After taking various Philosophy courses, I began working on my dissertation, which was on what it means for a person to evil. While working on this, I moved to downtown Rochester, and my mother bought me a Windows 95 PC. The web had recently appeared by this time, and I took the opportunity to renew an old interest in Chess variants by downloading software that would play them. In 1998, a new program called Zillions-of-Games came out, which allowed people to design and program Chess variants that could be played with it. I started designing new games with it, and I submitted the first original new game that got published on their site, Cavalier Chess. With an interest in Chess variants, I was puttering around the Chess Variant Pages, and I noticed that David Howe, one of the people in charge of the site, had an email address with the local phone company in Rochester. So I asked him if he was local, it turned out that he was, and we started meeting on a weekly basis to play different Chess variants in person.
To be continued.
Social Media Links
edit- My Blog on Philosophy
- My Chessvariants.com Profile
- My Stumbleupon Blog
- My Blogspot Blog
- My Zillions of Games Profile
These pages are all by or of me, and this is verified by the crosslinking. Putting the various pieces together, they indicate the following about me:
- I have a Ph.D. in Philosophy from the University of Rochester.

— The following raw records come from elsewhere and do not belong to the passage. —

-- ==== Sys2Proof/Laws/State.lean ====
section
/-! SUPPORT. One lemma per field per update of the state and of its control part, each true by rfl, so that no proof
unfolds a record update. -/

namespace Sys2Proof.Machine

section StateUpdates
variable (s : State)

@[simp] theorem State.setCtl_variant (c : Control) : (s.setCtl c).variant = s.variant := rfl
@[simp] theorem State.setCtl_ctl (c : Control) : (s.setCtl c).ctl = c := rfl
@[simp] theorem State.setCtl_regs (c : Control) : (s.setCtl c).regs = s.regs := rfl
@[simp] theorem State.setCtl_buf (c : Control) : (s.setCtl c).buf = s.buf := rfl
@[simp] theorem State.setCtl_host (c : Control) : (s.setCtl c).host = s.host := rfl
@[simp] theorem State.setCtl_schedule (c : Control) : (s.setCtl c).schedule = s.schedule := rfl
@[simp] theorem State.setCtl_draws (c : Control) : (s.setCtl c).draws = s.draws := rfl
@[simp] theorem State.setCtl_params (c : Control) : (s.setCtl c).params = s.params := rfl

@[simp] theorem State.setRegs_variant (r : Registers) : (s.setRegs r).variant = s.variant := rfl
@[simp] theorem State.setRegs_ctl (r : Registers) : (s.setRegs r).ctl = s.ctl := rfl
@[simp] theorem State.setRegs_regs (r : Registers) : (s.setRegs r).regs = r := rfl
@[simp] theorem State.setRegs_buf (r : Registers) : (s.setRegs r).buf = s.buf := rfl
@[simp] theorem State.setRegs_host (r : Registers) : (s.setRegs r).host = s.host := rfl
@[simp] theorem State.setRegs_schedule (r : Registers) : (s.setRegs r).schedule = s.schedule := rfl
@[simp] theorem State.setRegs_draws (r : Registers) : (s.setRegs r).draws = s.draws := rfl
@[simp] theorem State.setRegs_params (r : Registers) : (s.setRegs r).params = s.params := rfl

@[simp] theorem State.setBuf_variant (m : Memory) : (s.setBuf m).variant = s.variant := rfl
@[simp] theorem State.setBuf_ctl (m : Memory) : (s.setBuf m).ctl = s.ctl := rfl
@[simp] theorem State.setBuf_regs (m : Memory) : (s.setBuf m).regs = s.regs := rfl
@[simp] theorem State.setBuf_buf (m : Memory) : (s.setBuf m).buf = m := rfl
@[simp] theorem State.setBuf_host (m : Memory) : (s.setBuf m).host = s.host := rfl
@[simp] theorem State.setBuf_schedule (m : Memory) : (s.setBuf m).schedule = s.schedule := rfl
@[simp] theorem State.setBuf_draws (m : Memory) : (s.setBuf m).draws = s.draws := rfl
@[simp] theorem State.setBuf_params (m : Memory) : (s.setBuf m).params = s.params := rfl

@[simp] theorem State.setHost_variant (h : HostAgent) : (s.setHost h).variant = s.variant := rfl
@[simp] theorem State.setHost_ctl (h : HostAgent) : (s.setHost h).ctl = s.ctl := rfl
@[simp] theorem State.setHost_regs (h : HostAgent) : (s.setHost h).regs = s.regs := rfl
@[simp] theorem State.setHost_buf (h : HostAgent) : (s.setHost h).buf = s.buf := rfl
@[simp] theorem State.setHost_host (h : HostAgent) : (s.setHost h).host = h := rfl
@[simp] theorem State.setHost_schedule (h : HostAgent) : (s.setHost h).schedule = s.schedule := rfl
@[simp] theorem State.setHost_draws (h : HostAgent) : (s.setHost h).draws = s.draws := rfl
@[simp] theorem State.setHost_params (h : HostAgent) : (s.setHost h).params = s.params := rfl

@[simp] theorem State.setBtLen_variant (n : Nat) : (s.setBtLen n).variant = s.variant := rfl
@[simp] theorem State.setBtLen_ctl (n : Nat) : (s.setBtLen n).ctl = s.ctl := rfl
@[simp] theorem State.setBtLen_regs (n : Nat) : (s.setBtLen n).regs = { s.regs with btLen := BitVec.ofNat 32 n } := rfl
@[simp] theorem State.setBtLen_buf (n : Nat) : (s.setBtLen n).buf = s.buf := rfl
@[simp] theorem State.setBtLen_host (n : Nat) : (s.setBtLen n).host = s.host := rfl
@[simp] theorem State.setBtLen_schedule (n : Nat) : (s.setBtLen n).schedule = s.schedule := rfl
@[simp] theorem State.setBtLen_draws (n : Nat) : (s.setBtLen n).draws = s.draws := rfl
@[simp] theorem State.setBtLen_params (n : Nat) : (s.setBtLen n).params = s.params := rfl

@[simp] theorem State.setPrng_variant (st : PrngState) (out : Word64) : (s.setPrng st out).variant = s.variant := rfl
@[simp] theorem State.setPrng_ctl (st : PrngState) (out : Word64) : (s.setPrng st out).ctl = s.ctl := rfl
@[simp] theorem State.setPrng_regs (st : PrngState) (out : Word64) : (s.setPrng st out).regs = { s.regs with prng := st, prngOut := out } := rfl
@[simp] theorem State.setPrng_buf (st : PrngState) (out : Word64) : (s.setPrng st out).buf = s.buf := rfl
@[simp] theorem State.setPrng_host (st : PrngState) (out : Word64) : (s.setPrng st out).host = s.host := rfl
@[simp] theorem State.setPrng_schedule (st : PrngState) (out : Word64) : (s.setPrng st out).schedule = s.schedule := rfl
@[simp] theorem State.setPrng_draws (st : PrngState) (out : Word64) : (s.setPrng st out).draws = s.draws := rfl
@[simp] theorem State.setPrng_params (st : PrngState) (out : Word64) : (s.setPrng st out).params = s.params := rfl

@[simp] theorem State.setBcData_variant (v : Word64) : (s.setBcData v).variant = s.variant := rfl
@[simp] theorem State.setBcData_ctl (v : Word64) : (s.setBcData v).ctl = s.ctl := rfl
@[simp] theorem State.setBcData_regs (v : Word64) : (s.setBcData v).regs = { s.regs with bcData := v } := rfl
@[simp] theorem State.setBcData_buf (v : Word64) : (s.setBcData v).buf = s.buf := rfl
@[simp] theorem State.setBcData_host (v : Word64) : (s.setBcData v).host = s.host := rfl
@[simp] theorem State.setBcData_schedule (v : Word64) : (s.setBcData v).schedule = s.schedule := rfl
@[simp] theorem State.setBcData_draws (v : Word64) : (s.setBcData v).draws = s.draws := rfl
@[simp] theorem State.setBcData_params (v : Word64) : (s.setBcData v).params = s.params := rfl

@[simp] theorem State.nextDraw_variant : (s.nextDraw).variant = s.variant := rfl
@[simp] theorem State.nextDraw_ctl : (s.nextDraw).ctl = s.ctl := rfl
@[simp] theorem State.nextDraw_regs : (s.nextDraw).regs = s.regs := rfl
@[simp] theorem State.nextDraw_buf : (s.nextDraw).buf = s.buf := rfl
@[simp] theorem State.nextDraw_host : (s.nextDraw).host = s.host := rfl
@[simp] theorem State.nextDraw_schedule : (s.nextDraw).schedule = s.schedule := rfl
@[simp] theorem State.nextDraw_draws : (s.nextDraw).draws = s.draws + 1 := rfl
@[simp] theorem State.nextDraw_params : (s.nextDraw).params = s.params := rfl

@[simp] theorem State.popMover_variant : (s.popMover).variant = s.variant := rfl
@[simp] theorem State.popMover_ctl : (s.popMover).ctl = s.ctl := rfl
@[simp] theorem State.popMover_regs : (s.popMover).regs = s.regs := rfl
@[simp] theorem State.popMover_buf : (s.popMover).buf = s.buf := rfl
@[simp] theorem State.popMover_host : (s.popMover).host = s.host := rfl
@[simp] theorem State.popMover_schedule : (s.popMover).schedule = s.schedule.tail := rfl
@[simp] theorem State.popMover_draws : (s.popMover).draws = s.draws := rfl
@[simp] theorem State.popMover_params : (s.popMover).params = s.params := rfl

@[simp] theorem State.raiseError_variant (e : ErrorCode) : (s.raiseError e).variant = s.variant := rfl
@[simp] theorem State.raiseError_ctl (e : ErrorCode) : (s.raiseError e).ctl = s.ctl.recordError e := rfl
@[simp] theorem State.raiseError_regs (e : ErrorCode) : (s.raiseError e).regs = s.regs := rfl
@[simp] theorem State.raiseError_buf (e : ErrorCode) : (s.raiseError e).buf = s.buf := rfl
@[simp] theorem State.raiseError_host (e : ErrorCode) : (s.raiseError e).host = s.host := rfl
@[simp] theorem State.raiseError_schedule (e : ErrorCode) : (s.raiseError e).schedule = s.schedule := rfl
@[simp] theorem State.raiseError_draws (e : ErrorCode) : (s.raiseError e).draws = s.draws := rfl
@[simp] theorem State.raiseError_params (e : ErrorCode) : (s.raiseError e).params = s.params := rfl

@[simp] theorem State.finish_variant : (s.finish).variant = s.variant := rfl
@[simp] theorem State.finish_ctl : (s.finish).ctl = s.ctl.finish := rfl
@[simp] theorem State.finish_regs : (s.finish).regs = s.regs := rfl
@[simp] theorem State.finish_buf : (s.finish).buf = s.buf := rfl
@[simp] theorem State.finish_host : (s.finish).host = s.host := rfl
@[simp] theorem State.finish_schedule : (s.finish).schedule = s.schedule := rfl
@[simp] theorem State.finish_draws : (s.finish).draws = s.draws := rfl
@[simp] theorem State.finish_params : (s.finish).params = s.params := rfl

@[simp] theorem State.hostAdvance_variant : (s.hostAdvance).variant = s.variant := rfl
@[simp] theorem State.hostAdvance_ctl : (s.hostAdvance).ctl = s.ctl := rfl
@[simp] theorem State.hostAdvance_regs : (s.hostAdvance).regs = s.regs := rfl
@[simp] theorem State.hostAdvance_buf : (s.hostAdvance).buf = s.buf := rfl
@[simp] theorem State.hostAdvance_host : (s.hostAdvance).host = { s.host with pc := s.host.pc + 1 } := rfl
@[simp] theorem State.hostAdvance_schedule : (s.hostAdvance).schedule = s.schedule := rfl
@[simp] theorem State.hostAdvance_draws : (s.hostAdvance).draws = s.draws := rfl
@[simp] theorem State.hostAdvance_params : (s.hostAdvance).params = s.params := rfl

@[simp] theorem State.observe_variant (o n : Nat) (v : Word64) : (s.observe o n v).variant = s.variant := rfl
@[simp] theorem State.observe_ctl (o n : Nat) (v : Word64) : (s.observe o n v).ctl = s.ctl := rfl
@[simp] theorem State.observe_regs (o n : Nat) (v : Word64) : (s.observe o n v).regs = s.regs := rfl
@[simp] theorem State.observe_buf (o n : Nat) (v : Word64) : (s.observe o n v).buf = s.buf := rfl
@[simp] theorem State.observe_host (o n : Nat) (v : Word64) : (s.observe o n v).host = { s.host with seen := s.host.seen ++ [{ offset := o, size := n, value := v }] } := rfl
@[simp] theorem State.observe_schedule (o n : Nat) (v : Word64) : (s.observe o n v).schedule = s.schedule := rfl
@[simp] theorem State.observe_draws (o n : Nat) (v : Word64) : (s.observe o n v).draws = s.draws := rfl
@[simp] theorem State.observe_params (o n : Nat) (v : Word64) : (s.observe o n v).params = s.params := rfl

@[simp] theorem State.placeCommand_variant (v : Word64) : (s.placeCommand v).variant = s.variant := rfl
@[simp] theorem State.placeCommand_ctl (v : Word64) : (s.placeCommand v).ctl = s.ctl.latch v := rfl
@[simp] theorem State.placeCommand_regs (v : Word64) : (s.placeCommand v).regs = s.regs := rfl
@[simp] theorem State.placeCommand_buf (v : Word64) : (s.placeCommand v).buf = s.buf := rfl
@[simp] theorem State.placeCommand_host (v : Word64) : (s.placeCommand v).host = s.host := rfl
@[simp] theorem State.placeCommand_schedule (v : Word64) : (s.placeCommand v).schedule = .engine :: s.schedule := rfl
@[simp] theorem State.placeCommand_draws (v : Word64) : (s.placeCommand v).draws = s.draws := rfl
@[simp] theorem State.placeCommand_params (v : Word64) : (s.placeCommand v).params = s.params := rfl

@[simp] theorem State.coreReset_variant : (s.coreReset).variant = s.variant := rfl
@[simp] theorem State.coreReset_ctl : (s.coreReset).ctl = State.reset.ctl := rfl
@[simp] theorem State.coreReset_regs : (s.coreReset).regs = State.reset.regs := rfl
@[simp] theorem State.coreReset_buf : (s.coreReset).buf = [] := rfl
@[simp] theorem State.coreReset_host : (s.coreReset).host = s.host := rfl
@[simp] theorem State.coreReset_schedule : (s.coreReset).schedule = s.schedule := rfl
@[simp] theorem State.coreReset_draws : (s.coreReset).draws = s.draws := rfl
@[simp] theorem State.coreReset_params : (s.coreReset).params = s.params := rfl

end StateUpdates

section ControlUpdates
variable (c : Control)

@[simp] theorem Control.latch_ie (v : Word64) : (c.latch v).ie = c.ie := rfl
@[simp] theorem Control.latch_busy (v : Word64) : (c.latch v).busy = true := rfl
@[simp] theorem Control.latch_done (v : Word64) : (c.latch v).done = false := rfl
@[simp] theorem Control.latch_err (v : Word64) : (c.latch v).err = false := rfl
@[simp] theorem Control.latch_ovr (v : Word64) : (c.latch v).ovr = c.ovr := rfl
@[simp] theorem Control.latch_seeded (v : Word64) : (c.latch v).seeded = c.seeded := rfl
@[simp] theorem Control.latch_errcode (v : Word64) : (c.latch v).errcode = 0 := rfl
@[simp] theorem Control.latch_pending (v : Word64) : (c.latch v).pending = v := rfl

@[simp] theorem Control.recordError_ie (e : ErrorCode) : (c.recordError e).ie = c.ie := rfl
@[simp] theorem Control.recordError_busy (e : ErrorCode) : (c.recordError e).busy = c.busy := rfl
@[simp] theorem Control.recordError_done (e : ErrorCode) : (c.recordError e).done = c.done := rfl
@[simp] theorem Control.recordError_err (e : ErrorCode) : (c.recordError e).err = true := rfl
@[simp] theorem Control.recordError_ovr (e : ErrorCode) : (c.recordError e).ovr = c.ovr := rfl
@[simp] theorem Control.recordError_seeded (e : ErrorCode) : (c.recordError e).seeded = c.seeded := rfl
@[simp] theorem Control.recordError_errcode (e : ErrorCode) : (c.recordError e).errcode = e.code := rfl
@[simp] theorem Control.recordError_pending (e : ErrorCode) : (c.recordError e).pending = c.pending := rfl

@[simp] theorem Control.finish_ie : (c.finish).ie = c.ie := rfl
@[simp] theorem Control.finish_busy : (c.finish).busy = false := rfl
@[simp] theorem Control.finish_done : (c.finish).done = true := rfl
@[simp] theorem Control.finish_err : (c.finish).err = c.err := rfl
@[simp] theorem Control.finish_ovr : (c.finish).ovr = c.ovr := rfl
@[simp] theorem Control.finish_seeded : (c.finish).seeded = c.seeded := rfl
@[simp] theorem Control.finish_errcode : (c.finish).errcode = c.errcode := rfl
@[simp] theorem Control.finish_pending : (c.finish).pending = c.pending := rfl

@[simp] theorem Control.markSeeded_ie : (c.markSeeded).ie = c.ie := rfl
@[simp] theorem Control.markSeeded_busy : (c.markSeeded).busy = c.busy := rfl
@[simp] theorem Control.markSeeded_done : (c.markSeeded).done = c.done := rfl
@[simp] theorem Control.markSeeded_err : (c.markSeeded).err = c.err := rfl
@[simp] theorem Control.markSeeded_ovr : (c.markSeeded).ovr = c.ovr := rfl
@[simp] theorem Control.markSeeded_seeded : (c.markSeeded).seeded = true := rfl
@[simp] theorem Control.markSeeded_errcode : (c.markSeeded).errcode = c.errcode := rfl
@[simp] theorem Control.markSeeded_pending : (c.markSeeded).pending = c.pending := rfl

@[simp] theorem Control.writeCtrl_ie (v : Word64) : (c.writeCtrl v).ie = v.getLsbD 0 := rfl
@[simp] theorem Control.writeCtrl_busy (v : Word64) : (c.writeCtrl v).busy = c.busy := rfl
@[simp] theorem Control.writeCtrl_done (v : Word64) : (c.writeCtrl v).done = c.done := rfl
@[simp] theorem Control.writeCtrl_err (v : Word64) : (c.writeCtrl v).err = c.err := rfl
@[simp] theorem Control.writeCtrl_ovr (v : Word64) : (c.writeCtrl v).ovr = c.ovr := rfl
@[simp] theorem Control.writeCtrl_seeded (v : Word64) : (c.writeCtrl v).seeded = c.seeded := rfl
@[simp] theorem Control.writeCtrl_errcode (v : Word64) : (c.writeCtrl v).errcode = c.errcode := rfl
@[simp] theorem Control.writeCtrl_pending (v : Word64) : (c.writeCtrl v).pending = c.pending := rfl

@[simp] theorem Control.writeStatus_ie (v : Word64) : (c.writeStatus v).ie = c.ie := rfl
@[simp] theorem Control.writeStatus_busy (v : Word64) : (c.writeStatus v).busy = c.busy := rfl
@[simp] theorem Control.writeStatus_done (v : Word64) : (c.writeStatus v).done = if v.getLsbD 1 then false else c.done := rfl
@[simp] theorem Control.writeStatus_err (v : Word64) : (c.writeStatus v).err = if v.getLsbD 2 then false else c.err := rfl
@[simp] theorem Control.writeStatus_ovr (v : Word64) : (c.writeStatus v).ovr = if v.getLsbD 3 then false else c.ovr := rfl
@[simp] theorem Control.writeStatus_seeded (v : Word64) : (c.writeStatus v).seeded = c.seeded := rfl
@[simp] theorem Control.writeStatus_errcode (v : Word64) : (c.writeStatus v).errcode = if v.getLsbD 2 then 0 else c.errcode := rfl
@[simp] theorem Control.writeStatus_pending (v : Word64) : (c.writeStatus v).pending = c.pending := rfl

theorem Control.writeCmd_idle (v : Word64) (h : c.busy = false) : c.writeCmd v = c.latch v := by
  simp [Control.writeCmd, h]

theorem Control.writeCmd_busy (v : Word64) (h : c.busy = true) : c.writeCmd v = { c with ovr := true } := by
  simp [Control.writeCmd, h]

end ControlUpdates

end Sys2Proof.Machine
end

- My Ph.D. Dissertation is on what an evil person is.
- I am the creator of several Chess variants.
- I have programmed several games for Zillions of Games.
- I am the webmaster for the Chess Variant Pages.
- I am the creator of Game Courier and its GAME Code programming language.
- I did the web site the Corner-Stone Bookshop in Plattsburgh, NY.
To fill in more details, I was born in Plattsburgh in 1967, and I spent many years at the Corner-Stone Bookshop, which my parents founded together. As a child, I went to school at the YMCA Nursery School, Cumberland Head Elementary School, and Beekmantown High School. I attended college at SUNY Plattsburgh. I attended graduate school at Rensellear Polytechnic Institute in Troy, NY and the University of Rochester in Rochester, NY. As a graduate student, I taught Philosophy courses at both schools. Since getting my Ph.D., I have taught some Philosophy courses at SUNY Plattsburgh.